*ASSIGNED TASK:* Begin at the first line of the records below and, please, give each line again exactly until the line with "theorem stepTrunc_operands (s" is included.

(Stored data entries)

==================================================

@[simp] theorem stepPassendOuter_operands (s : State) :
    (stepPassendOuter s).op = s.op ∧ (stepPassendOuter s).dig = s.dig ∧ (stepPassendOuter s).isOtp = s.isOtp ∧
    (stepPassendOuter s).key = s.key ∧ (stepPassendOuter s).msg = s.msg ∧ (stepPassendOuter s).ctr = s.ctr ∧
    (stepPassendOuter s).step64 = s.step64 := by
  simp only [State.op, State.dig, State.isOtp, State.key, State.msg, State.ctr, State.step64,
    stepPassendOuter_fields, and_self]

@[simp] theorem stepPassendOuter_msel (s : State) : (stepPassendOuter s).msel = s.msel :=
  State.msel_congr (by simp only [stepPassendOuter_fields]) (by simp only [stepPassendOuter_operands])
     (by simp only [stepPassendOuter_operands])

/-- TRUNC (R182). -/
@[simp] theorem stepTrunc_fields (s : State) :
    (stepTrunc s).cmd = s.cmd ∧ (stepTrunc s).status = s.status ∧ (stepTrunc s).keyLen = s.keyLen ∧
    (stepTrunc s).msgLen = s.msgLen ∧ (stepTrunc s).ctrHi = s.ctrHi ∧ (stepTrunc s).ctrLo = s.ctrLo ∧
    (stepTrunc s).stepHi = s.stepHi ∧ (stepTrunc s).stepLo = s.stepLo ∧ (stepTrunc s).digest = s.digest ∧
    (stepTrunc s).trunc = s.trunc ∧ (stepTrunc s).code = s.code ∧ (stepTrunc s).otpStr = s.otpStr ∧
    (stepTrunc s).mem = s.mem ∧ (stepTrunc s).h = s.h ∧ (stepTrunc s).work = s.work ∧ (stepTrunc s).w = s.w ∧
    (stepTrunc s).k0 = s.k0 ∧ (stepTrunc s).idig = s.idig ∧ (stepTrunc s).tag = s.tag ∧
    (stepTrunc s).toff = dtOffset s.tag ∧ (stepTrunc s).tval = dtValue s.tag ∧ (stepTrunc s).tcode = s.tcode ∧
    (stepTrunc s).tstr = s.tstr ∧ (stepTrunc s).seq = { s.seq with phase := .reduce } ∧ (stepTrunc s).tOk = s.tOk ∧
    (stepTrunc s).tSec = s.tSec ∧ (stepTrunc s).rdata = s.rdata ∧ (stepTrunc s).pending = s.pending := by
  simp only [stepTrunc, and_self]

@[simp] theorem stepTrunc_operands (s : State) :
    (stepTrunc s).op = s.op ∧ (stepTrunc s).dig = s.dig ∧ (stepTrunc s).isOtp = s.isOtp ∧ (stepTrunc s).key = s.key ∧
    (stepTrunc s).msg = s.msg ∧ (stepTrunc s).ctr = s.ctr ∧ (stepTrunc s).step64 = s.step64 := by
  simp only [State.op, State.dig, State.isOtp, State.key, State.msg, State.ctr, State.step64,
    stepTrunc_fields, and_self]

@[simp] theorem stepTrunc_msel (s : State) : (stepTrunc s).msel = s.msel :=
  State.msel_congr (by simp only [stepTrunc_fields]) (by simp only [stepTrunc_operands])
     (by simp only [stepTrunc_operands])

/-- REDUCE (R183). -/
@[simp] theorem stepReduce_fields (s : State) :
    (stepReduce s).cmd = s.cmd ∧ (stepReduce s).status = s.status ∧ (stepReduce s).keyLen = s.keyLen ∧
    (stepReduce s).msgLen = s.msgLen ∧ (stepReduce s).ctrHi = s.ctrHi ∧ (stepReduce s).ctrLo = s.ctrLo ∧
    (stepReduce s).stepHi = s.stepHi ∧ (stepReduce s).stepLo = s.stepLo ∧ (stepReduce s).digest = s.digest ∧
    (stepReduce s).trunc = s.trunc ∧ (stepReduce s).code = s.code ∧ (stepReduce s).otpStr = s.otpStr ∧
    (stepReduce s).mem = s.mem ∧ (stepReduce s).h = s.h ∧ (stepReduce s).work = s.work ∧ (stepReduce s).w = s.w ∧
    (stepReduce s).k0 = s.k0 ∧ (stepReduce s).idig = s.idig ∧ (stepReduce s).tag = s.tag ∧
    (stepReduce s).toff = s.toff ∧ (stepReduce s).tval = s.tval ∧ (stepReduce s).tcode = reduceCode s.tval s.dig ∧
    (stepReduce s).tstr = s.tstr ∧ (stepReduce s).seq = { s.seq with phase := .render } ∧
    (stepReduce s).tOk = s.tOk ∧ (stepReduce s).tSec = s.tSec ∧ (stepReduce s).rdata = s.rdata ∧
    (stepReduce s).pending = s.pending := by
  simp only [stepReduce, and_self]

@[simp] theorem stepReduce_operands (s : State) :
    (stepReduce s).op = s.op ∧ (stepReduce s).dig = s.dig ∧ (stepReduce s).isOtp = s.isOtp ∧
    (stepReduce s).key = s.key ∧ (stepReduce s).msg = s.msg ∧ (stepReduce s).ctr = s.ctr ∧
    (stepReduce s).step64 = s.step64 := by
  simp only [State.op, State.dig, State.isOtp, State.key, State.msg, State.ctr, State.step64,
    stepReduce_fields, and_self]

@[simp] theorem stepReduce_msel (s : State) : (stepReduce s).msel = s.msel :=
  State.msel_congr (by simp only [stepReduce_fields]) (by simp only [stepReduce_operands])
     (by simp only [stepReduce_operands])

/-- RENDER (R184). -/
@[simp] theorem stepRender_fields (s : State) :
    (stepRender s).cmd = s.cmd ∧ (stepRender s).status = s.status ∧ (stepRender s).keyLen = s.keyLen ∧
    (stepRender s).msgLen = s.msgLen ∧ (stepRender s).ctrHi = s.ctrHi ∧ (stepRender s).ctrLo = s.ctrLo ∧
    (stepRender s).stepHi = s.stepHi ∧ (stepRender s).stepLo = s.stepLo ∧ (stepRender s).digest = s.digest ∧
    (stepRender s).trunc = s.trunc ∧ (stepRender s).code = s.code ∧ (stepRender s).otpStr = s.otpStr ∧
    (stepRender s).mem = s.mem ∧ (stepRender s).h = s.h ∧ (stepRender s).work = s.work ∧ (stepRender s).w = s.w ∧
    (stepRender s).k0 = s.k0 ∧ (stepRender s).idig = s.idig ∧ (stepRender s).tag = s.tag ∧
    (stepRender s).toff = s.toff ∧ (stepRender s).tval = s.tval ∧ (stepRender s).tcode = s.tcode ∧
    (stepRender s).tstr = renderField s.tcode.toNat s.dig ∧ (stepRender s).seq = { s.seq with phase := .finish } ∧
    (stepRender s).tOk = s.tOk ∧ (stepRender s).tSec = s.tSec ∧ (stepRender s).rdata = s.rdata ∧
    (stepRender s).pending = s.pending := by
  simp only [stepRender, and_self]

@[simp] theorem stepRender_operands (s : State) :
    (stepRender s).op = s.op ∧ (stepRender s).dig = s.dig ∧ (stepRender s).isOtp = s.isOtp ∧
    (stepRender s).key = s.key ∧ (stepRender s).msg = s.msg ∧ (stepRender s).ctr = s.ctr ∧
    (stepRender s).step64 = s.step64 := by
  simp only [State.op, State.dig, State.isOtp, State.key, State.msg, State.ctr, State.step64,
    stepRender_fields, and_self]

@[simp] theorem stepRender_msel (s : State) : (stepRender s).msel = s.msel :=
  State.msel_congr (by simp only [stepRender_fields]) (by simp only [stepRender_operands])
     (by simp only [stepRender_operands])

/-- FINISH (R114). -/
@[simp] theorem stepFinish_fields (s : State) :
    (stepFinish s).cmd = s.cmd ∧ (stepFinish s).status = s.status.finished s.isOtp ∧
    (stepFinish s).keyLen = s.keyLen ∧ (stepFinish s).msgLen = s.msgLen ∧ (stepFinish s).ctrHi = s.ctrHi ∧
    (stepFinish s).ctrLo = s.ctrLo ∧ (stepFinish s).stepHi = s.stepHi ∧ (stepFinish s).stepLo = s.stepLo ∧
    (stepFinish s).digest = digestWords s.tag ∧ (stepFinish s).trunc = (if s.isOtp then s.tval else s.trunc) ∧
    (stepFinish s).code = (if s.isOtp then s.tcode else s.code) ∧
    (stepFinish s).otpStr = (if s.isOtp then stringWords s.tstr else s.otpStr) ∧ (stepFinish s).mem = s.mem ∧
    (stepFinish s).h = s.h ∧ (stepFinish s).work = s.work ∧ (stepFinish s).w = s.w ∧ (stepFinish s).k0 = s.k0 ∧
    (stepFinish s).idig = s.idig ∧ (stepFinish s).tag = s.tag ∧ (stepFinish s).toff = s.toff ∧
    (stepFinish s).tval = s.tval ∧ (stepFinish s).tcode = s.tcode ∧ (stepFinish s).tstr = s.tstr ∧
    (stepFinish s).seq = Seq.rest ∧ (stepFinish s).tOk = s.tOk ∧ (stepFinish s).tSec = s.tSec ∧
    (stepFinish s).rdata = s.rdata ∧ (stepFinish s).pending = s.pending := by
  simp only [stepFinish, and_self]

@[simp] theorem stepFinish_operands (s : State) :
    (stepFinish s).op = s.op ∧ (stepFinish s).dig = s.dig ∧ (stepFinish s).isOtp = s.isOtp ∧
    (stepFinish s).key = s.key ∧ (stepFinish s).msg = s.msg ∧ (stepFinish s).ctr = s.ctr ∧
    (stepFinish s).step64 = s.step64 := by
  simp only [State.op, State.dig, State.isOtp, State.key, State.msg, State.ctr, State.step64,
    stepFinish_fields, and_self]

@[simp] theorem stepFinish_msel (s : State) : (stepFinish s).msel = s.msel :=
  State.msel_congr (by simp only [stepFinish_fields]) (by simp only [stepFinish_operands])
     (by simp only [stepFinish_operands])

end Sys2Proof.Machine
end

==================================================

*TASK ANSWER:*
@[simp] theorem stepPassendOuter_operands (s : State) :
    (stepPassendOuter s).op = s.op ∧ (stepPassendOuter s).dig = s.dig ∧ (stepPassendOuter s).isOtp = s.isOtp ∧
    (stepPassendOuter s).key = s.key ∧ (stepPassendOuter s).msg = s.msg ∧ (stepPassendOuter s).ctr = s.ctr ∧
    (stepPassendOuter s).step64 = s.step64 := by
  simp only [State.op, State.dig, State.isOtp, State.key, State.msg, State.ctr, State.step64,
    stepPassendOuter_fields, and_self]

@[simp] theorem stepPassendOuter_msel (s : State) : (stepPassendOuter s).msel = s.msel :=
  State.msel_congr (by simp only [stepPassendOuter_fields]) (by simp only [stepPassendOuter_operands])
     (by simp only [stepPassendOuter_operands])

/-- TRUNC (R182). -/
@[simp] theorem stepTrunc_fields (s : State) :
    (stepTrunc s).cmd = s.cmd ∧ (stepTrunc s).status = s.status ∧ (stepTrunc s).keyLen = s.keyLen ∧
    (stepTrunc s).msgLen = s.msgLen ∧ (stepTrunc s).ctrHi = s.ctrHi ∧ (stepTrunc s).ctrLo = s.ctrLo ∧
    (stepTrunc s).stepHi = s.stepHi ∧ (stepTrunc s).stepLo = s.stepLo ∧ (stepTrunc s).digest = s.digest ∧
    (stepTrunc s).trunc = s.trunc ∧ (stepTrunc s).code = s.code ∧ (stepTrunc s).otpStr = s.otpStr ∧
    (stepTrunc s).mem = s.mem ∧ (stepTrunc s).h = s.h ∧ (stepTrunc s).work = s.work ∧ (stepTrunc s).w = s.w ∧
    (stepTrunc s).k0 = s.k0 ∧ (stepTrunc s).idig = s.idig ∧ (stepTrunc s).tag = s.tag ∧
    (stepTrunc s).toff = dtOffset s.tag ∧ (stepTrunc s).tval = dtValue s.tag ∧ (stepTrunc s).tcode = s.tcode ∧
    (stepTrunc s).tstr = s.tstr ∧ (stepTrunc s).seq = { s.seq with phase := .reduce } ∧ (stepTrunc s).tOk = s.tOk ∧
    (stepTrunc s).tSec = s.tSec ∧ (stepTrunc s).rdata = s.rdata ∧ (stepTrunc s).pending = s.pending := by
  simp only [stepTrunc, and_self]

@[simp] theorem stepTrunc_operands (s : State) :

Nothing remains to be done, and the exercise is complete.